Antes de continuar nuestra tarea vemos de qué manera se ha efectuado esta maravillosa liberación de la condición antigua y de sus consecuencias, y también por qué medio hemos entrado en la nueva condición con todas las bendiciones que la acompañan.

La Palabra de Dios revela el hecho de que el hombre, como hombre, es un pecador muerto en delitos y pecados: sin fuerza, enemigo de Dios, sin esperanza y sin Dios (Efesios 2:1-12; Romanos 5:6; Colosenses 1:21). Hallándose, pues, en tal condición y cuando el hombre no tenía la habilidad ni el deseo de volverse a Dios, Dios vino al hombre en la persona de su Hijo, cuya presencia en este mundo, a pesar de estar “lleno de gracia y de verdad” (Juan 1:14), solo sirvió para confirmar plenamente el hecho del alejamiento total del hombre respecto a Dios, así como su enemistad contra Él. La cruz fue la respuesta del hombre a la manifestación del más perfecto amor y de la suma gracia de Dios, y así, mientras en ella vemos la separación total entre el hombre y Dios, al mismo tiempo por ella nos han sido manifestados los infinitos recursos de la gracia que Dios tenía en su corazón, porque allí Dios lo hizo pecado por nosotros. “Al que no conoció pecado (Cristo), por nosotros lo hizo pecado, para que nosotros fuésemos hechos justicia de Dios en él” (2 Corintios 5:21). Él fue “obediente hasta la muerte, y muerte de cruz”, y allí, siendo “entregado por nuestras transgresiones (a saber, por todo lo malo que habíamos hecho), y resucitado para nuestra justificación”, “llevó él mismo nuestros pecados en su cuerpo sobre el madero”, “habiendo efectuado la purificación de nuestros pecados”; de manera que siendo justificados por la fe, “tenemos paz para con Dios” (Filipenses 2:8; Romanos 4:25; 1 Pedro 2:24; Hebreos 1:3; Romanos 5:1; 1 Juan 2:2).

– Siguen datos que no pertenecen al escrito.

-- ==== Sys2Proof/Laws/Frames.lean ====
section
/-! SUPPORT. The frame of every shared operation: which fields of the state it leaves as they were, and so at
every entry of their tables. Later proofs cite these and never unfold an operation for its frame (`rfl` on a rewriting of all the pads
is slow: it compares them one by one). -/

namespace Sys2Proof.Machine

open Sys2Proof

/-- What every round of a fold keeps, the fold keeps. -/
theorem foldl_keeps {α β : Type} {f : State → α → State} {g : State → β}
    (h : ∀ s a, g (f s a) = g s) (l : List α) (s : State) : g (l.foldl f s) = g s := by
  induction l generalizing s with
  | nil => rfl
  | cons a l ih => rw [List.foldl_cons, ih, h]

/-- What every round of a repetition keeps, the repetition keeps. -/
theorem repeat_keeps {β : Type} {f : State → State} {g : State → β} (h : ∀ s, g (f s) = g s) (n : Nat) (s : State) :
    g (Nat.repeat f n s) = g s := by
  induction n generalizing s with
  | zero => rfl
  | succ n ih => rw [Nat.repeat, h, ih]

/-! ## syncAttention -/

@[simp] theorem State.syncAttention_pending (s : State) (c : Client) : (s.syncAttention c).pending = s.pending := rfl
@[simp] theorem State.syncAttention_sessions (s : State) (c : Client) : (s.syncAttention c).sessions = s.sessions := rfl
@[simp] theorem State.syncAttention_session (s : State) (c : Client) (i : Client) : (s.syncAttention c).session i = s.session i :=
  State.session_congr (State.syncAttention_sessions s c) i
@[simp] theorem State.syncAttention_resetCause (s : State) (c : Client) : (s.syncAttention c).resetCause = s.resetCause := rfl
@[simp] theorem State.syncAttention_por (s : State) (c : Client) : (s.syncAttention c).por = s.por := rfl
@[simp] theorem State.syncAttention_nrstLow (s : State) (c : Client) : (s.syncAttention c).nrstLow = s.nrstLow := rfl
@[simp] theorem State.syncAttention_claims (s : State) (c : Client) : (s.syncAttention c).claims = s.claims := rfl
@[simp] theorem State.syncAttention_claimLists (s : State) (c : Client) : (s.syncAttention c).claimLists = s.claimLists := rfl
@[simp] theorem State.syncAttention_claimList (s : State) (c : Client) (i : Pin) : (s.syncAttention c).claimList i = s.claimList i :=
  State.claimList_congr (State.syncAttention_claimLists s c) i
@[simp] theorem State.syncAttention_waitLists (s : State) (c : Client) : (s.syncAttention c).waitLists = s.waitLists := rfl
@[simp] theorem State.syncAttention_waitList (s : State) (c : Client) (i : Chan) : (s.syncAttention c).waitList i = s.waitList i :=
  State.waitList_congr (State.syncAttention_waitLists s c) i
@[simp] theorem State.syncAttention_policies (s : State) (c : Client) : (s.syncAttention c).policies = s.policies := rfl
@[simp] theorem State.syncAttention_policy (s : State) (c : Client) (i : Pin) : (s.syncAttention c).policy i = s.policy i :=
  State.policy_congr (State.syncAttention_policies s c) i
@[simp] theorem State.syncAttention_pads (s : State) (c : Client) : (s.syncAttention c).pads = s.pads := rfl
@[simp] theorem State.syncAttention_pad (s : State) (c : Client) (i : Pin) : (s.syncAttention c).pad i = s.pad i :=
  State.pad_congr (State.syncAttention_pads s c) i
@[simp] theorem State.syncAttention_channels (s : State) (c : Client) : (s.syncAttention c).channels = s.channels := rfl
@[simp] theorem State.syncAttention_channel (s : State) (c : Client) (i : Chan) : (s.syncAttention c).channel i = s.channel i :=
  State.channel_congr (State.syncAttention_channels s c) i
@[simp] theorem State.syncAttention_watches (s : State) (c : Client) : (s.syncAttention c).watches = s.watches := rfl
@[simp] theorem State.syncAttention_queues (s : State) (c : Client) : (s.syncAttention c).queues = s.queues := rfl
@[simp] theorem State.syncAttention_queue (s : State) (c : Client) (i : Client) : (s.syncAttention c).queue i = s.queue i :=
  State.queue_congr (State.syncAttention_queues s c) i
@[simp] theorem State.syncAttention_edgeOwed (s : State) (c : Client) : (s.syncAttention c).edgeOwed = s.edgeOwed := rfl

/-! ## place -/

@[simp] theorem State.place_pending (s : State) (c : Client) (n : Notice) : (s.place c n).pending = s.pending := rfl
@[simp] theorem State.place_sessions (s : State) (c : Client) (n : Notice) : (s.place c n).sessions = s.sessions := rfl
@[simp] theorem State.place_session (s : State) (c : Client) (n : Notice) (i : Client) : (s.place c n).session i = s.session i :=
  State.session_congr (State.place_sessions s c n) i
@[simp] theorem State.place_resetCause (s : State) (c : Client) (n : Notice) : (s.place c n).resetCause = s.resetCause := rfl
@[simp] theorem State.place_por (s : State) (c : Client) (n : Notice) : (s.place c n).por = s.por := rfl
@[simp] theorem State.place_nrstLow (s : State) (c : Client) (n : Notice) : (s.place c n).nrstLow = s.nrstLow := rfl
@[simp] theorem State.place_claims (s : State) (c : Client) (n : Notice) : (s.place c n).claims = s.claims := rfl
@[simp] theorem State.place_claimLists (s : State) (c : Client) (n : Notice) : (s.place c n).claimLists = s.claimLists := rfl
@[simp] theorem State.place_claimList (s : State) (c : Client) (n : Notice) (i : Pin) : (s.place c n).claimList i = s.claimList i :=
  State.claimList_congr (State.place_claimLists s c n) i
@[simp] theorem State.place_waitLists (s : State) (c : Client) (n : Notice) : (s.place c n).waitLists = s.waitLists := rfl
@[simp] theorem State.place_waitList (s : State) (c : Client) (n : Notice) (i : Chan) : (s.place c n).waitList i = s.waitList i :=
  State.waitList_congr (State.place_waitLists s c n) i
@[simp] theorem State.place_policies (s : State) (c : Client) (n : Notice) : (s.place c n).policies = s.policies := rfl
@[simp] theorem State.place_policy (s : State) (c : Client) (n : Notice) (i : Pin) : (s.place c n).policy i = s.policy i :=
  State.policy_congr (State.place_policies s c n) i
@[simp] theorem State.place_pads (s : State) (c : Client) (n : Notice) : (s.place c n).pads = s.pads := rfl
@[simp] theorem State.place_pad (s : State) (c : Client) (n : Notice) (i : Pin) : (s.place c n).pad i = s.pad i :=
  State.pad_congr (State.place_pads s c n) i
@[simp] theorem State.place_channels (s : State) (c : Client) (n : Notice) : (s.place c n).channels = s.channels := rfl
@[simp] theorem State.place_channel (s : State) (c : Client) (n : Notice) (i : Chan) : (s.place c n).channel i = s.channel i :=
  State.channel_congr (State.place_channels s c n) i
@[simp] theorem State.place_watches (s : State) (c : Client) (n : Notice) : (s.place c n).watches = s.watches := rfl
@[simp] theorem State.place_edgeOwed (s : State) (c : Client) (n : Notice) : (s.place c n).edgeOwed = s.edgeOwed := rfl
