/-- R123: client, part code 0x1040, revision 1, POWER_ON, DEVICE_RESET, the lease. -/
theorem test_open : replyOf (after (.openSession 3) (ask one 3 (frameOf .openSession 9 [255]))) 3 =
    some (.ok, [3, 0x10, 0x40, 1, 1, 1, 255]) := by decide +kernel
/-- R120: 255 lease units of 10 ms. -/
theorem test_open_lease : ((after (.openSession 3) (ask one 3 (frameOf .openSession 9 [255]))).session 3).leaseRemaining =
    some 2550 := by decide +kernel
/-- R130: claims, watches and channels before the teardown. -/
theorem test_close : replyOf (after (.closeSession 0) (ask busy 0 (frameOf .closeSession 9 []))) 0 =
    some (.ok, [3, 1, 5]) := by decide +kernel
/-- R131: the claims go, and an orphan without references is FREE. -/
theorem test_close_frees : (let t := after (.closeSession 0) (ask busy 0 (frameOf .closeSession 9 []))
    (t.claims.map (·.client), (t.channel 3).state, (t.channel 5).state) = ([1], .free, .free)) := by decide +kernel
/-- R129: not open, no lease period, counts and depth 0, prior end DEVICE_RESET. -/
theorem test_ping : replyOf (after (.ping 3) (ask one 3 (frameOf .ping 9 []))) 3 =
    some (.ok, [0, 0, 0, 0, 0, 0, 1]) := by decide +kernel
/-- R136: the cause is RESET_COMMAND and the reply reports CLOSED. -/
theorem test_reset_all : (let t := after (.resetAll 0) (ask one 0 (frameOf .resetAll 9 []))
    (t.resetCause, (t.port 0).reply.map (·.session)) = (.resetCommand, some .closed)) := by decide +kernel
theorem test_reset_all_not_quiescent : replyOf (after (.resetAll 0) (ask two 0 (frameOf .resetAll 9 []))) 0 =
    some (.notQuiescent, []) := by decide +kernel
/-- R34: role IO, PULL_DOWN, PUSH_PULL, filter length 15, ceilings 7. -/
theorem test_get_policy : replyOf (after (.getPolicy 0) (ask busy 0 (frameOf .getPolicy 9 [14]))) 0 =
    some (.ok, [14, 0, 2, 0, 15, 7, 7, 7, 7]) := by decide +kernel
/-- R36, R40: an INPUT_ONLY pad takes its default pull, and its raw level follows. -/
theorem test_set_policy : (let t := after (.setPolicy 0) (ask one 0 (frameOf .setPolicy 9 [15, 1, 1, 0, 15, 7, 7, 7, 7]))
    ((t.pad 15).pull, (t.pad 15).raw, (t.pad 15).filtered) = (.up, .high, .low)) := by decide +kernel
/-- R35 check 1: INPUT_ONLY with a driving default. -/
theorem test_set_policy_driving_input : replyOf (after (.setPolicy 0)
    (ask one 0 (frameOf .setPolicy 9 [15, 1, 3, 0, 0, 7, 7, 7, 7]))) 0 = some (.badArg, []) := by decide +kernel
/-- R14, R8: LIVE and top, and the pad is driven high. -/
theorem test_claim : (let t := after (.claim 3) (ask two 3 (frameOf .claim 9 [15, 7, 1, 0, 0]))
    (replyOf t 3, (t.pad 15).driven) = (some (.ok, [2, 1]), .high)) := by decide +kernel
/-- R4: behind a claim of equal rank. -/
theorem test_claim_equal_rank : (let t := after (.claim 1) (ask busy 1 (frameOf .claim 9 [1, 7, 2, 0, 0]))
    (replyOf t 1, t.claimList 1) = (some (.ok, [2, 0]), [0, 1])) := by decide +kernel
/-- R17: A's rank falls to 1, behind B's, and B's client is told that it is now top (R10). -/
theorem test_modify : (let t := after (.modify 0) (ask busy 0 (frameOf .modify 9 [0, 1, 1]))
    (replyOf t 0, t.claimList 0, notices t 1) =
      (some (.ok, [0, 1, 0]), [1, 0], [.leaseWarning, .topChange 0 true 1 1])) := by decide +kernel
/-- R18: B's change waits on C3, and its claim moves from C0's waiting list to C3's. -/
theorem test_modify_waits : (let t := after (.modify 1) (ask busy 1 (frameOf .modify 9 [0, 9, 2, 3]))
    (replyOf t 1, t.waitList 0, t.waitList 3) = (some (.ok, [1, 1, 0]), [(0, 15)], [(1, 0)])) := by decide +kernel
/-- R20, R96: the claim was LIVE and top, and the orphan it alone named goes FREE. -/
theorem test_release : (let t := after (.release 0) (ask busy 0 (frameOf .release 9 [0]))
    (replyOf t 0, t.claimList 0, (t.channel 3).state) = (some (.ok, [2, 1]), [1], .free)) := by decide +kernel
/-- R29 at P15: released, pull-down, top default; own claim PENDING, rank 1, LOW, waiting on C0. -/
theorem test_query_pin : replyOf (after (.queryPin 0) (ask busy 0 (frameOf .queryPin 9 [15]))) 0 =
    some (.ok, [2, 2, 0xFF, 44, 0, 1, 1, 1, 2, 0, 0, 0, 0]) := by decide +kernel
/-- R93: "any" takes the lowest FREE channel. -/
theorem test_bind_any : replyOf (after (.bind 3) (ask two 3 (frameOf .bind 9 [0xFF]))) 3 = some (.ok, [0]) := by
  decide +kernel
/-- R61, R95: C5 chained from C4 is one reference more. -/
theorem test_configure : (let t := after (.configure 0) (ask busy 0 (frameOf .configure 9 [5, 2, 0, 1, 0, 2, 8, 0x84, 1]))
    ((t.channel 5).settings, (t.channel 4).refs) = (settingsOf .wrap 1 2 8 (.chain 4) true, 1)) := by decide +kernel
/-- R59, R60: C4 cannot chain from itself. -/
theorem test_configure_loop : replyOf (after (.configure 0)
    (ask busy 0 (frameOf .configure 9 [4, 0, 0, 1, 0, 2, 0, 0x84, 0]))) 0 = some (.loop, []) := by decide +kernel
/-- R74: the reload joins the mode staged before; both stand in the reply. -/
theorem test_stage : replyOf (after (.stage 0) (ask busy 0 (frameOf .stage 9 [1, 1, 0, 7]))) 0 =
    some (.ok, [9, 0, 7, 2]) := by decide +kernel
/-- R77: RUNNING without a pending commit. -/
theorem test_commit : replyOf (after (.commit 0) (ask busy 0 (frameOf .commit 9 [1]))) 0 =
    some (.accepted, [3, 0, 1]) := by decide +kernel
/-- R79. -/
theorem test_cancel : ((after (.cancel 0) (ask busy 0 (frameOf .cancel 9 [0]))).channel 0).commit = none := by
  decide +kernel
theorem test_cancel_none : replyOf (after (.cancel 0) (ask busy 0 (frameOf .cancel 9 [1]))) 0 =
    some (.nonePending, []) := by decide +kernel
/-- R62. -/
theorem test_start : (let t := after (.start 0) (ask busy 0 (frameOf .start 9 [2]))
    (replyOf t 0, (t.channel 2).count, (t.channel 2).output, (t.channel 2).trigger) =
      (some (.ok, [3]), 9, true, none)) := by decide +kernel
/-- R63. -/
theorem test_arm : (let t := after (.arm 0) (ask busy 0 (frameOf .arm 9 [5, 15, 2]))
    (replyOf t 0, (t.channel 5).trigger) = (some (.ok, [2]), some (15, .fall))) := by decide +kernel
/-- R65, R22, R23: the commit is dropped, and both waiting claims are activated. -/
theorem test_stop : (let t := after (.stop 0) (ask busy 0 (frameOf .stop 9 [0]))
    (replyOf t 0, notices t 0, t.claimList 0, t.claimList 15) =
      (some (.ok, [1]), [.commitEnd 0 false, .topChange 15 true 0 1], [0, 1], [0])) := by decide +kernel
/-- R67: the second entry, C0, is RUNNING. -/
theorem test_start_group_refused : replyOf (after (.startGroup 0) (ask busy 0 (frameOf .startGroup 9 [5, 0]))) 0 =
    some (.state, [2, 0]) := by decide +kernel
theorem test_start_group : (let t := after (.startGroup 0) (ask busy 0 (frameOf .startGroup 9 [5, 2]))
    (replyOf t 0, (t.channel 2).state, (t.channel 5).state) = (some (.ok, []), .running, .running)) := by
  decide +kernel
/-- R98: C0 has three references and is orphaned, RUNNING. -/
theorem test_release_channel : replyOf (after (.releaseChannel 0) (ask busy 0 (frameOf .releaseChannel 9 [0]))) 0 =
    some (.ok, [1, 3, 3]) := by decide +kernel
/-- R97, R98: C2 has none and is FREED, and C0 loses the reference of C2's CHAIN source. -/
theorem test_release_channel_freed : (let t := after (.releaseChannel 0) (ask busy 0 (frameOf .releaseChannel 9 [2]))
    (replyOf t 0, (t.channel 0).refs) = (some (.ok, [0, 0, 0]), 2)) := by decide +kernel
/-- R101, R102: A's claim names C3. -/
theorem test_adopt : (let t := after (.adopt 1) (ask busy 1 (frameOf .adopt 9 [3]))
    (replyOf t 1, notices t 0) = (some (.ok, [3, 1]), [.sourceChange 3 .running true])) := by decide +kernel
/-- R69 at C2. -/
theorem test_read_channel : replyOf (after (.readChannel 0) (ask busy 0 (frameOf .readChannel 9 [2]))) 0 =
    some (.ok, [2, 0, 1, 0, 9, 0, 4, 0, 0x80, 0, 0, 0, 0, 0, 1, 15, 1, 0, 0, 0]) := by decide +kernel
/-- R110: CREATED, with the filtered level. -/
theorem test_watch : replyOf (after (.watch 1) (ask busy 1 (frameOf .watch 9 [15, 3]))) 1 =
    some (.ok, [15, 0, 3, 0]) := by decide +kernel
/-- R111: REPLACED, with the selection that was. -/
theorem test_watch_replaced : replyOf (after (.watch 0) (ask busy 0 (frameOf .watch 9 [15, 2]))) 0 =
    some (.ok, [15, 1, 2, 3, 0]) := by decide +kernel
/-- R112. -/
theorem test_unwatch : replyOf (after (.unwatch 0) (ask busy 0 (frameOf .unwatch 9 [15]))) 0 =
    some (.ok, [15, 3]) := by decide +kernel
/-- R43, R116: P15's filtered level has followed, in bit 15. -/
theorem test_read_pins : replyOf (after (.readPins 0)
    (ask (lagging.setSession 0 (openSession 1)) 0 (frameOf .readPins 9 []))) 0 = some (.ok, [0x80, 0]) := by
  decide +kernel
/-- R146: one LEASE_WARNING, not repeated. -/
theorem test_fetch : (let t := after (.fetch 1) (ask busy 1 (frameOf .fetch 9 [6]))
    (replyOf t 1, notices t 1) = (some (.ok, [1, 7, 0xFF, 0, 1]), [])) := by decide +kernel
theorem test_fetch_seven : replyOf (after (.fetch 1) (ask busy 1 (frameOf .fetch 9 [7]))) 1 = some (.badArg, []) := by
  decide +kernel
/-- R167. -/
theorem test_unknown : replyOf (after (.unknownCommand 3) (ask one 3 { command := 0x51, tag := 9, payload := [] })) 3 =
    some (.unknown, []) := by decide +kernel
/-- R159, R180: the PING of R180's example. -/
theorem test_write : ((after (.write 3 (.whole [0x03, 0x00, 0x00, 0x96])) one).port 3).held =
    some { command := 3, tag := 0, payload := [] } := by decide +kernel
/-- R159: the same with one CRC bit wrong, and its tag 5. -/
theorem test_write_bad_crc : (let t := after (.write 3 (.whole [0x03, 0x05, 0x00, 0x96])) one
    (replyOf t 3, (t.port 3).reply.map (·.tag)) = (some (.frameError, []), some 5)) := by decide +kernel
/-- R161, R180: filler, status, tag, flags, length, CRC, filler; the slot is empty afterwards. -/
theorem test_read : (let t := after (.read 3 (.whole [0, 0, 0, 0, 0, 0])) answered
    ((t.port 3).out, (t.port 3).state) = ([0xFF, 0x11, 0x09, 0x00, 0x00, 0x9A, 0xFF], .ready)) := by decide +kernel
/-- R161: four of its five bytes leave the reply in the slot. -/
theorem test_read_incomplete : ((after (.read 3 (.whole [0, 0, 0, 0])) answered).port 3).state = .answered := by
  decide +kernel
/-- R156. -/
theorem test_ignored : (let t := after (.ignoredTransaction 3 0x00 (.whole [0x03])) one
    ((t.port 3).out, (t.port 3).state) = ([0xFF, 0xFF], .ready)) := by decide +kernel
/-- R51: the phase rises below a prescale of 256. -/
theorem test_clock_input : (let t := after (.clockInput 3) busy
    ((t.channel 3).phase, (t.channel 3).count) = (1, 65535)) := by decide +kernel
/-- R52, R53: count 3 to 2; position 3 is no longer below the compare 3. -/
theorem test_channel_tick : (let t := after (.channelTick 1) busy
    ((t.channel 1).phase, (t.channel 1).count, (t.channel 1).output) = (0, 2, false)) := by decide +kernel
/-- R80 to R83: commit, activation, DONE and TERMINAL, in this order. -/
theorem test_period_boundary : (let t := after (.periodBoundary 0) busy
    ((t.channel 0).state, (t.channel 0).settings.reload, notices t 0) =
      (.done, 3, [.commitEnd 0 true, .topChange 15 true 0 1, .terminal 0])) := by decide +kernel
/-- R80, R82: C1 in WRAP by its commit would begin at 65535; here its mode is RELOAD. -/
theorem test_period_boundary_reload : (let t := after (.periodBoundary 1) (busy.setChannel 1 { chan1 with count := 0 })
    ((t.channel 1).state, (t.channel 1).count, (t.channel 1).output) = (.running, 5, true)) := by decide +kernel
/-- R64. -/
theorem test_trigger_edge : (let t := after (.triggerEdge 2) busy
    ((t.channel 2).state, (t.channel 2).count) = (.running, 9)) := by decide +kernel
/-- R44, R115, R153: one edge gives D its EDGE and its channel's SOURCE_CHANGE, the EDGE first here. -/
theorem test_edge_before_source_change :
    notices (after (.triggerEdge 3) (after (.filteredEdge 15) edgy)) 3 =
      [.edge 15 .high, .sourceChange 3 .running true] := by decide +kernel
/-- R44, R115, R153: the other order. -/
theorem test_source_change_before_edge :
    notices (after (.filteredEdge 15) (after (.triggerEdge 3) edgy)) 3 =
      [.sourceChange 3 .running true, .edge 15 .high] := by decide +kernel
/-- R56: C1 has taken the input of the last base tick when the next one comes. -/
theorem test_base_tick_after_the_last : (let t := after (.clockInput 0) ticked
    ((t.channel 0).count, (t.channel 1).count, (t.channel 1).inputsDue) = (3, 4, 1)) := by decide +kernel
/-- R36, R42: the edge of the last tick is taken before the entry is replaced. -/
theorem test_set_policy_takes_the_edge :
    (let t := after (.setPolicy 0) (ask runDone 0 (frameOf .setPolicy 9 [14, 0, 0, 0, 3, 7, 7, 7, 7]))
    ((t.pad 14).filtered, (t.pad 14).run, (t.pad 14).tickDue) = (.high, 0, false)) := by decide +kernel
/-- R41, R43: the raw level follows at once, the filtered level by its own event. -/
theorem test_pin_level_change : (let t := after (.pinLevelChange 15 { drives := true, level := .high }) two
    ((t.pad 15).raw, (t.pad 15).filtered) = (.high, .low)) := by decide +kernel
/-- R41: a driven pad's raw level is its own. -/
theorem test_pin_level_change_driven : ((after (.pinLevelChange 0 { drives := true, level := .high }) busy).pad 0).raw =
    .low := by decide +kernel
/-- R42: the run of 15 ms is complete. -/
theorem test_filtered_edge : (let t := after (.filteredEdge 14) busy
    ((t.pad 14).filtered, (t.pad 14).run) = (.high, 0)) := by decide +kernel
/-- R43, R113: a pad of length 0, watched. -/
theorem test_filtered_edge_watched : notices (after (.filteredEdge 15) (lagging.addWatch
    { client := 2, pin := 15, edges := .rise })) 2 = [.edge 15 .high] := by decide +kernel
/-- R27. -/
theorem test_hold_expiry : (let t := after (.holdExpiry 0 1) busy
    (t.claimList 1, notices t 0) = ([], [.claimExpired 1])) := by decide +kernel
/-- R125. -/
theorem test_lease_expiry : (let t := after (.leaseExpiry 0) busy
    ((t.session 0).state, (t.session 0).graceRemaining, notices t 0) = (.grace, some 10, [.leaseWarning])) := by
  decide +kernel
/-- R127, R131. -/
theorem test_grace_expiry : (let t := after (.graceExpiry 1) busy
    ((t.session 1).state, (t.session 1).priorEnd, t.claimList 0, notices t 1) = (.closed, .lapsed, [0], [])) := by
  decide +kernel
/-- R134, R135. -/
theorem test_power_on : (let t := after .powerOn busy
    (t.resetCause, t.claims, (t.pad 0).driven, (t.channel 3).state) = (.powerOn, [], .released, .free)) := by
  decide +kernel
theorem test_nrst : (after .nrst busy).resetCause = .resetPin := by decide +kernel
/-- R134: NRST low before the power-on reset has ended. -/
theorem test_nrst_in_power_on_reset : (after .nrst inPor).resetCause = .powerOn := by decide +kernel
/-- R45: the first sample, without an edge. -/
theorem test_reset_end : (let t := after .resetEnd (inNrst.setPad 15 { (inNrst.pad 15) with raw := .high })
    ((t.pad 15).filtered, t.nrstLow) = (.high, false)) := by decide +kernel
theorem test_power_on_reset_end : (after .powerOnResetEnd inPor).inReset = false := by decide +kernel
/-- R125: every lease remaining is lowered by one. -/
theorem test_millisecond_tick : (let t := after .millisecondTick two
    ((t.session 0).leaseRemaining, (t.session 3).leaseRemaining) = (some 9, some 2549)) := by decide +kernel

Pero todavía hay más: Dios “lo hizo pecado” por nosotros (2 Corintios 5:21), y siendo así hecho pecado por nosotros, fue desamparado por Él (Mateo 27:46). Esto es mucho más que la purgación de los pecados. Dios trató, pues, en la cruz con la raíz y la fuente del mal; el pecado en la carne fue condenado y juzgado en la persona de el que es nuestro sustituto; de modo que teniendo nosotros parte en Su muerte, no tan solamente somos perdonados, sino también libertados de nuestro antiguo estado y condición en Adán. Hemos sido “crucificados con Cristo” (Gálatas 2:20), y habiendo sido tratados de esta manera, Dios nos resucitó y asimismo nos hizo sentar en los cielos con Cristo Jesús, en vida de resurrección (Efesios 2:6). Así es que él mismo es nuestro título irrevocable a todo lo que el corazón de Dios ha dispuesto darnos, mientras el Espíritu Santo, que ha enviado y que mora en nosotros, nos da la seguridad de ese título, siendo el mismo Espíritu Santo la prenda o “las arras de nuestra herencia” (Efesios 1:13-14), e igualmente el poder y la fuerza de la nueva vida y de nuestra conducta durante nuestra permanencia en este mundo.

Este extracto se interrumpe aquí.